Fatigue is a common and distressing symptom in cancer survivors. Cancer-related fatigue is relieved with physical activity but the mechanisms for this are not well understood. The investigators hypothesize that a tailored and individualized exercise intervention will reduce cancer-related fatigue more than a classical exercise intervention. This study is designed to investigate the causes of fatigue with whole-body exercise and their relation to self-reported measures of fatigue before and after an exercise intervention.

Trial Description

Primary Outcome:

  • Assessment of change in the Functional Assessment of Chronic Illness Therapy - Fatigue (FACIT-Fatigue) Scale
Secondary Outcome:
  • Assessment of change in The Functional Assessment of Cancer Therapy - General (FACT-G)

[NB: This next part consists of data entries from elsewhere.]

/-- R292: one turn of an evaluation: streams, predecessors, inputs, then the computation. -/
def State.evaluate (s : State) (e : Eval) : State :=
  match s.nodeOf e.node with
  | none => { s with evals := s.evals.filter (·.id != e.id) }
  | some n =>
    match s.streamBefore n with
    | some m => s.demandTiles m.handle m.suspended (some e.chain) (some e.id) none
    | none =>
      match s.predsToDo e n with
      | x :: _ =>
        if s.evals.any fun v => v.node == x.1 && v.tile == x.2 then s
        else
          let (id, s) := s.fresh
          { s with evals := s.evals ++ [{ id, node := x.1, tile := x.2, chain := e.chain, parent := some e.id }] }
      | [] => s.evalWork e n

/-- R292: the i-th evaluation of the module goes on. -/
def execTileEvaluation (i : Nat) (s : State) : Out :=
  match s.evals[i]? with
  | none => .next s
  | some e =>
    match e.st with
    | .waiting => .next (s.evaluate e)
    | .computed _ _ _ _ _ _ => .next s
    | .failed _ => .next s

/-- An evaluation leaves the list. -/
def State.dropEval (s : State) (id : Nat) : State := { s with evals := s.evals.filter (·.id != id) }

/-- R284, R367: what a TMAC's tile holds before its write is its addend: the ports that keep the node's record keep
it too. -/
def State.keepAddend (s : State) (n : Node) (t : Nat) (rd : Nat → Nat → List Byte) : State :=
  let mine (m : Option Node) : Bool := m.any (·.handle == n.handle)
  if n.op != .tmac || !(s.parts.any (fun x => mine x.node) || s.sent.any fun x => mine x.node) then s
  else
    let (p, q) := n.coord t
    let rows := match n.d.verified rd p q with
      | some (x, _) => x.rows
      | none => (n.d.readTile rd p q).rows
    { s with
      parts := s.parts.map fun x => if mine x.node then { x with addend := x.addend.put t rows } else x
      sent := s.sent.map fun x => if mine x.node then { x with addend := x.addend.put t rows } else x }

/-- R113, R292: the tile is written and its tags set; waiters are released, and the array is free. -/
def State.writeEval (s : State) (e : Eval) (n : Node) (t : RawTile) (sums : Sums) (core : Option Nat) : State :=
  let p := s.partyNode n
  let (pr, qc) := n.coord e.tile
  let ws := n.d.tileWrites (fun a k => s.engineBytes p a k) pr qc t sums
  let s := s.keepAddend n e.tile fun a k => s.engineBytes p a k
  let s := (s.engineWrite p ws).dropEval e.id
  let s := match core with
    | none => s
    | some c => s.updArr (unitNo n.cluster c) fun a => { a with evaluator := none }
  if n.tile e.tile == .linked then
    match e.parent with
    | none => s
    | some q => s.updEval q fun v => { v with got := v.got ++ [(e.node, e.tile)] }
  else
    let (s, waiters) := s.endTile n e.tile .value
    (s.endPreds .dropped 4096 (n.preds.getD e.tile [])).releaseAll waiters

/-- R113: the i-th evaluation writes its tile. -/
def execTileEvaluated (i : Nat) (s : State) : Out :=
  match s.evals[i]? with
  | none => .next s
  | some e =>
    match e.st, s.nodeOf e.node with
    | .computed rows scales rc cc ck core, some n =>
      .next (s.writeEval e n { ty := n.d.ty, m := n.d.tr, n := n.d.tc, rows, scales } { rc, cc, ck } core)
    | .computed _ _ _ _ _ _, none => .next (s.dropEval e.id)
    | .waiting, _ => .next s
    | .failed _, _ => .next s

/-- R303: the deferred fault record. -/
def deferWords (n : Node) (t : Nat) (f : EvalFail) (site : DemandSite) : List Word :=
  let opc : Nat := match n.op with
    | .tmul => 0x10
    | .tmac => 0x11
    | .tmap => 0x12
    | .tzip => 0x13
    | .tred => 0x14
    | .txpose => 0x15
    | .tcvt => 0x16
    | .tcopy => 0x17
  let u := unitOf n.key
  let (p, q) := n.coord t
  [ BitVec.ofNat 32 (f.inner + opc * 65536), f.code, n.number
  , BitVec.ofNat 32 (n.slot + ctxOf n.key * 16 + coreOf u * 128 + clusterOf u * 2048), n.addr
  , BitVec.ofNat 32 (site.slot + site.kind * 16)
  , site.addr, f.addr.setWidth 32, (f.addr >>> 32).setWidth 32, BitVec.ofNat 32 (p + q * 65536) ]

/-- R89, R302: the record of a failed evaluation goes to its demander. -/
def State.deliverDefer (s : State) (n : Node) (t : Nat) (f : EvalFail) (site : DemandSite) : State :=
  if site.kind == 5 then s.fatalAt n.launch n.key n.slot 0x53 n.addr (BitVec.ofNat 32 f.inner) f.inner
  else if site.kind ≤ 1 then s
  else
    let s := s.queueFor site.key site.req
      { cause := 0x53, inner := f.inner, tcode := BitVec.ofNat 32 f.inner, addr := f.addr
        words := deferWords n t f site }
    if site.req == 0 then s else { s with deferred := s.deferred ++ [site.req] }

/-- R302: an evaluation fails: its tile is POISON, and its demander is told. -/
def State.endFailed (s : State) (e : Eval) (n : Node) (f : EvalFail) : State :=
  let lost := n.preds.getD e.tile []
  let linked := n.tile e.tile == .linked
  let (s, ws) := (s.dropEval e.id).endTile n e.tile .poison
  let s := s.endPreds .poison 4096 lost
  let s := match e.site with
    | none => s
    | some d => s.deliverDefer n e.tile f d
  let words := match e.site with
    | none => []
    | some d => deferWords n e.tile f d
  let s := match e.parent with
    | none => s
    | some q => if linked then s.failEval q f else s
  s.deferWaiters e.site f.inner f.addr words ws

/-- R302: the i-th evaluation, which failed, ends. -/
def execEvaluationFailed (i : Nat) (s : State) : Out :=
  match s.evals[i]? with
  | none => .next s
  | some e =>
    match e.st, s.nodeOf e.node with
    | .failed f, some n => .next (s.endFailed e n f)
    | .failed _, none => .next (s.dropEval e.id)
    | .waiting, _ => .next s
    | .computed _ _ _ _ _ _, _ => .next s

/-! ## Delivery of queued faults (R302, R310) -/

/-- R302: the first queued record of a context is delivered before its next bundle. -/
def State.deliverFault (s : State) (key : Nat) : State :=
  let c := s.ctxAt key
  match c.faults with
  | [] => s
  | f :: rest =>
    if c.st != .issuing || c.trap.inh || c.opened || c.done != 0 || c.idle.isSome then s
    else
      let hasAddr := f.addr != 0 || (0x30 ≤ f.cause && f.cause ≤ 0x38) || f.cause == 0x53
      let c := { c with faults := rest }
      let c := if f.words.isEmpty then c else { c with deferRec := Vector.ofFn fun i => f.words.getD i.val 0 }
      (s.setCtx key c).trapCtx key 15 0 f.cause f.tcode 0 (if hasAddr then some f.addr else none)

/-- R302. -/
def execDeferredFaultDelivery (key : Nat) (s : State) : Out := .next (s.deliverFault key)

end Sys2Proof.Machine
end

  • Assessment of change in Edmonton Symptom Assessment System-revised tiredness scale
  • Maximal Isometric Force in the Knee Extensors
  • Cortical Voluntary Activation
  • Voluntary Activation
  • Potentiated Doublet Twitch Force
  • Muscle Compound Action Potential (M-Wave) Peak-to Peak Amplitude
  • Muscle Compound Action Potential (M-Wave) Peak-to Peak Duration
  • Muscle Compound Action Potential (M-Wave) Area
  • Motor Evoked Potential (MEP) Peak-to Peak Amplitude
  • Motor Evoked Potential (MEP) Peak-to Peak Duration
  • Motor Evoked Potential (MEP) Area
  • Cortical Silent Period
  • Voluntary Electromyography (EMG)
  • Amplitude of the Sleep-Wake Cycle
  • Peak Time of the sleep-wake Cycle
  • Mesor of the Sleep-Wake Cycle
  • inter-daily stability
  • intra-daily variability
  • L5
  • L5 mid
  • Wake actigraphy
  • Sleep Activity
  • Activity Index
  • Time in bed
  • Actual Sleep Time
  • Actual Wake Time
  • Sleep Onset Latency
  • Sleep Efficiency
  • Fragmentation index
  • Blood Biomarkers
  • Assessment of change in the Centre for Epidemiological Studies Depression Scale (CES-D) questionnaire.

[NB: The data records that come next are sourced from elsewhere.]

/-- R429. -/
def State.tqbad (s : State) (code : Nat) : State := s.trap 0x80 (BitVec.ofNat 32 code)
/-- R409: TQBAD, or the fatal HDRBAD of R69. -/
def State.pushFault (s : State) (code : Nat) : State :=
  if code = 0 then s.dropAcc.fatalHere 0x90 else s.tqbad code

/-- R405: a record's address. -/
def recordHome (s : State) (va : Nat) : Bool := va % 32 == 0 && relayHome s.unit va 32

/-! ## Queues (R406, R409, R410) -/

/-- R406: a queue of a cluster. -/
def State.queueAt (s : State) (c q : Nat) : TaskQueue := (s.clusterAt c).queues.get {} q
/-- Writes a queue. -/
def State.setQueue (s : State) (c q : Nat) (x : TaskQueue) : State :=
  s.updCluster c fun k => { k with queues := k.queues.put q x }
/-- R406: a queue has room for an entry. -/
def State.queueRoom (s : State) (c q : Nat) : Bool := (s.queueAt c q).entries.length < 4160

/-- R409: a ticket. -/
def ticketWord (c q seq : Nat) : Word := BitVec.ofNat 32 (c * 2 ^ 28 + q * 2 ^ 23 + seq)

/-- R406, R409: a queue accepts a task, and gives its ticket. -/
def State.enqueue (s : State) (c q launch : Nat) (t : Task) : State × Word :=
  let x := s.queueAt c q
  let tick := ticketWord c q x.next
  let next := if x.next == 2 ^ 23 - 1 then 1 else x.next + 1
  (s.setQueue c q { entries := x.entries ++ [{ task := { t with ticket := tick }, seq := x.next, launch }], next }, tick)

/-- R406, R409: a push that has added to its job counter: the release, then the queue, where it waits while
that is full (log entry 11). -/
def State.pushGo (s : State) (sd : BitVec 5) (p : HeldPush) : State :=
  let (c, q) := (p.arg.toNat / 32, p.arg.toNat % 32)
  match s.release 4 with
  | (s, false) => s.stallFor 4 (.released true)
  | (s, true) =>
    if !s.queueRoom c q then s.stallFor 4 (.queueRoom c q)
    else
      let (uid, s) := s.fresh
      let (s, tick) := s.enqueue c q s.launch.uid (taskOf p.record uid)
      (s.upd fun c => { c with push := none }).scalarLater sd tick

/-- R409, R418: the checks of a record have passed: its job counter gains `n`, and the push is held. -/
def State.holdPush (s : State) (x n : Nat) (arg : Word) : State :=
  let t := taskOf x 0
  let s := if t.jv then s.jobAdd t.jcl t.job n else s
  (s.dropAcc).upd fun c => { c with push := some { record := x, arg } }

/-- R409: the address, the record and its checks. -/
def State.pushNew (s : State) (f : TqPushF) : State :=
  let va := (s.rdA f.at'.toNat + f.off.signExtend 64 * 32).toNat
  let qv := (s.spec f.q 0).toNat
  if !recordHome s va then s.tqbad 5
  else match s.readRecord va 32 32 with
  | (s, none) => s
  | (s, some bs) =>
    let x := leNat bs
    match s.taskBad x qv 1 false with
    | some c => s.pushFault c
    | none =>
      let s := s.holdPush x 1 (s.spec f.q 0)
      s.pushGo f.sd { record := x, arg := s.spec f.q 0 }

/-- R409. -/
def State.tqpush (s : State) (f : TqPushF) : State :=
  match s.ctx.push with
  | some p => s.pushGo f.sd p
  | none => s.pushNew f
/-- R409. -/
def execTqpush (f : TqPushF) (s : State) : Out := .next (s.tqpush f)

/-- R410. -/
def State.tqcancel (s : State) (tick : Word) : State × Nat :=
  let (c, q, seq) := (tick.toNat / 2 ^ 28, tick.toNat / 2 ^ 23 % 32, tick.toNat % 2 ^ 23)
  if !s.launch.mask.getLsbD c then (s, 2)
  else
    let x := s.queueAt c q
    match x.entries.find? (·.seq == seq) with
    | some e =>
      let s := s.setQueue c q { x with entries := x.entries.filter (·.seq != seq) }
      (if e.task.jv then s.jobSub e.task.jcl e.task.job 1 else s, 0)
    | none => (s, if signedOf 23 ((seq + 2 ^ 23 - x.next) % 2 ^ 23) < 0 then 1 else 2)
/-- R410. -/
def execTqcancel (f : DstSpec) (s : State) : Out :=
  let (s, r) := s.tqcancel (s.spec f.h 0)
  .next (s.scalarLater f.sd (BitVec.ofNat 32 r))

/-! ## Job counters and events (R411 to R415) -/

/-- R412. -/
def State.jobwait (s : State) (f : JobWaitF) : State :=
  let j := (s.spec f.j 0).toNat
  if 2 ^ 10 ≤ j then s.tqbad 2
  else if j / 64 != s.cluster then s.tqbad 3
  else if s.ctx.passed.isNone && s.jobCount s.cluster (j % 64) != 0 then s.blockFor 3 (.job (j % 64))
  else
    let (s, ok) := s.acquire f.scope.toNat
    if ok then s.ends .done else s.blockFor 3 (.fence true false true 0)
/-- R412: form 0. -/
def execJobwaitWait (f : JobWaitF) (s : State) : Out := .next (s.jobwait f)
/-- R412: form 1. -/
def execJobwaitRd (f : DstSpec) (s : State) : Out :=
  let j := (s.spec f.h 0).toNat
  .next (if 2 ^ 10 ≤ j then s.tqbad 2
    else if !s.launch.mask.getLsbD (j / 64) then s.tqbad 3
    else s.scalarLater f.sd (BitVec.ofNat 32 (s.jobCount (j / 64) (j % 64))))

/-- R413, R414: EVPOST; an event queue of 256 holds it back. -/
def State.evpost (s : State) (f : EvPostF) : State :=
  let c := (s.spec f.c 0).toNat
  if 16 ≤ c || !s.launch.mask.getLsbD c then s.tqbad 3
  else if 256 ≤ (s.clusterAt c).events.length then s.stallFor 4 (.engine 60 c)
  else match s.release 4 with
    | (s, false) => s.stallFor 4 (.released true)
    | (s, true) => (s.postEvent c (eventA 7 (s.spec f.v 0).toNat) (eventB s.cur 0)).ends .done
/-- R414. -/
def execEvpost (f : EvPostF) (s : State) : Out := .next (s.evpost f)

/-- R415: the two words land in s[sd] and s[sd+1]. -/
def State.eventOut (s : State) (sd : BitVec 5) (a b : Word) : State :=
  let (due, s) := s.laterDue
  s.variable due [.s sd.toNat a, .s (sd.toNat + 1) b]

/-- R415: the event that a context takes: the first that no earlier waiter is owed. -/
def State.evwait (s : State) (f : EvWaitF) : State :=
  let k := s.clusterAt s.cluster
  let i := (indexOfFirst (· == s.cur) k.evWaiters).getD k.evWaiters.length
  match k.events[i]? with
  | some (a, b) =>
    let s := s.updCluster s.cluster fun k =>
      { k with events := k.events.eraseIdx i, evWaiters := k.evWaiters.filter (· != s.cur) }
    (s.acquireModule s.cur).eventOut f.sd a b
  | none =>
    if f.nb == 1 then s.eventOut f.sd 0xF0000000 0
    else
      (s.updCluster s.cluster fun k =>
        { k with evWaiters := if k.evWaiters.contains s.cur then k.evWaiters else k.evWaiters ++ [s.cur] }).blockFor
        3 .event
/-- R415. -/
def execEvwait (f : EvWaitF) (s : State) : Out := .next (s.evwait f)

/-! ## The stream controller (R416 to R418) -/

/-- R429. -/
def State.kbad (s : State) (code : Word) : State := s.trap 0x83 code

/-- R417: a handle. -/
def streamHandle (i gen : Nat) : Word := BitVec.ofNat 32 (gen * 256 + i)

/-- The lowest FREE entry of a cluster's scoreboard. -/
def State.streamFree (s : State) (c : Nat) : Option Nat :=
  (List.range 32).find? fun i => ((s.clusterAt c).streamCtl.getD i {}).st == .free

/-- R416: an entry leaves FREE. -/
def State.streamTake (s : State) (c i : Nat) (st : StreamState) : State × Word :=
  let g := ((s.clusterAt c).streamCtl.getD i {}).gen
  let gen := if g == 255 then 1 else g + 1
  (s.updCluster c fun k => { k with streamCtl := k.streamCtl.setIfInBounds i { gen, st } }, streamHandle i gen)

/-- R417: a transfer record's address. -/
def transferHome (u va : Nat) : Bool :=
  va % 32 == 0 && oneHome u va 32 && (match homeOf u va with
    | some h => h ≤ 3 || h == 17
    | none => false)

/-- R418: form 0. -/
def State.klaunchX (s : State) (f : KLaunchF) : State :=
  let va := (s.rdA f.ar.toNat).toNat
  if !transferHome s.unit va then s.kbad 1
  else match s.readRecord va 32 32 with
  | (s, none) => s
  | (s, some bs) =>
    let x := leNat bs
    let (dst, src, len) := (taskField x 0 64, taskField x 64 64, taskField x 128 32)
    if taskField x 160 96 != 0 then s.kbad 1
    else match bytesFault s.unit dst src len with
    | some (.inl a) => s.memFault 0x30 0 a
    | some (.inr c) => s.cpybad c
    | none =>
      match s.streamFree s.cluster with
      | none => s.stallFor 4 .streamEntry
      | some i =>
        if 64 ≤ (s.copyQueue s.cluster).length then s.stallFor 4 (.engine 0 s.cluster)
        else match s.releaseAtIssue with
        | (s, false) => s
        | (s, true) =>
          let (p, s) := s.promise (max (padRange src len) (padRange dst len)) 0 src dst
          let id := s.nextUid
          let s := s.enterEng 0 1 false (.bytes dst src len) (some (BitVec.ofNat 64 p))
          let (s, h) := s.streamTake s.cluster i (.pending id)
          s.dropAcc.scalarLater f.sd h
/-- R418. -/
def execKlaunchX (f : KLaunchF) (s : State) : Out := .next (s.klaunchX f)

  • Assessment of change in The Social Prevision Scale (SPS)
  • Assessment of change in The Functional Assessment of Cancer Therapy (FACT) Cancer Specific
  • Assessment of change in The Modified-Godin Leisure Time Exercise Questionnaire (GLTEQ)
  • Assessment of change in The Insomnia Severity Index (ISI)
  • Assessment of change in The Brief Pain Inventory Short Form (BPI-sf)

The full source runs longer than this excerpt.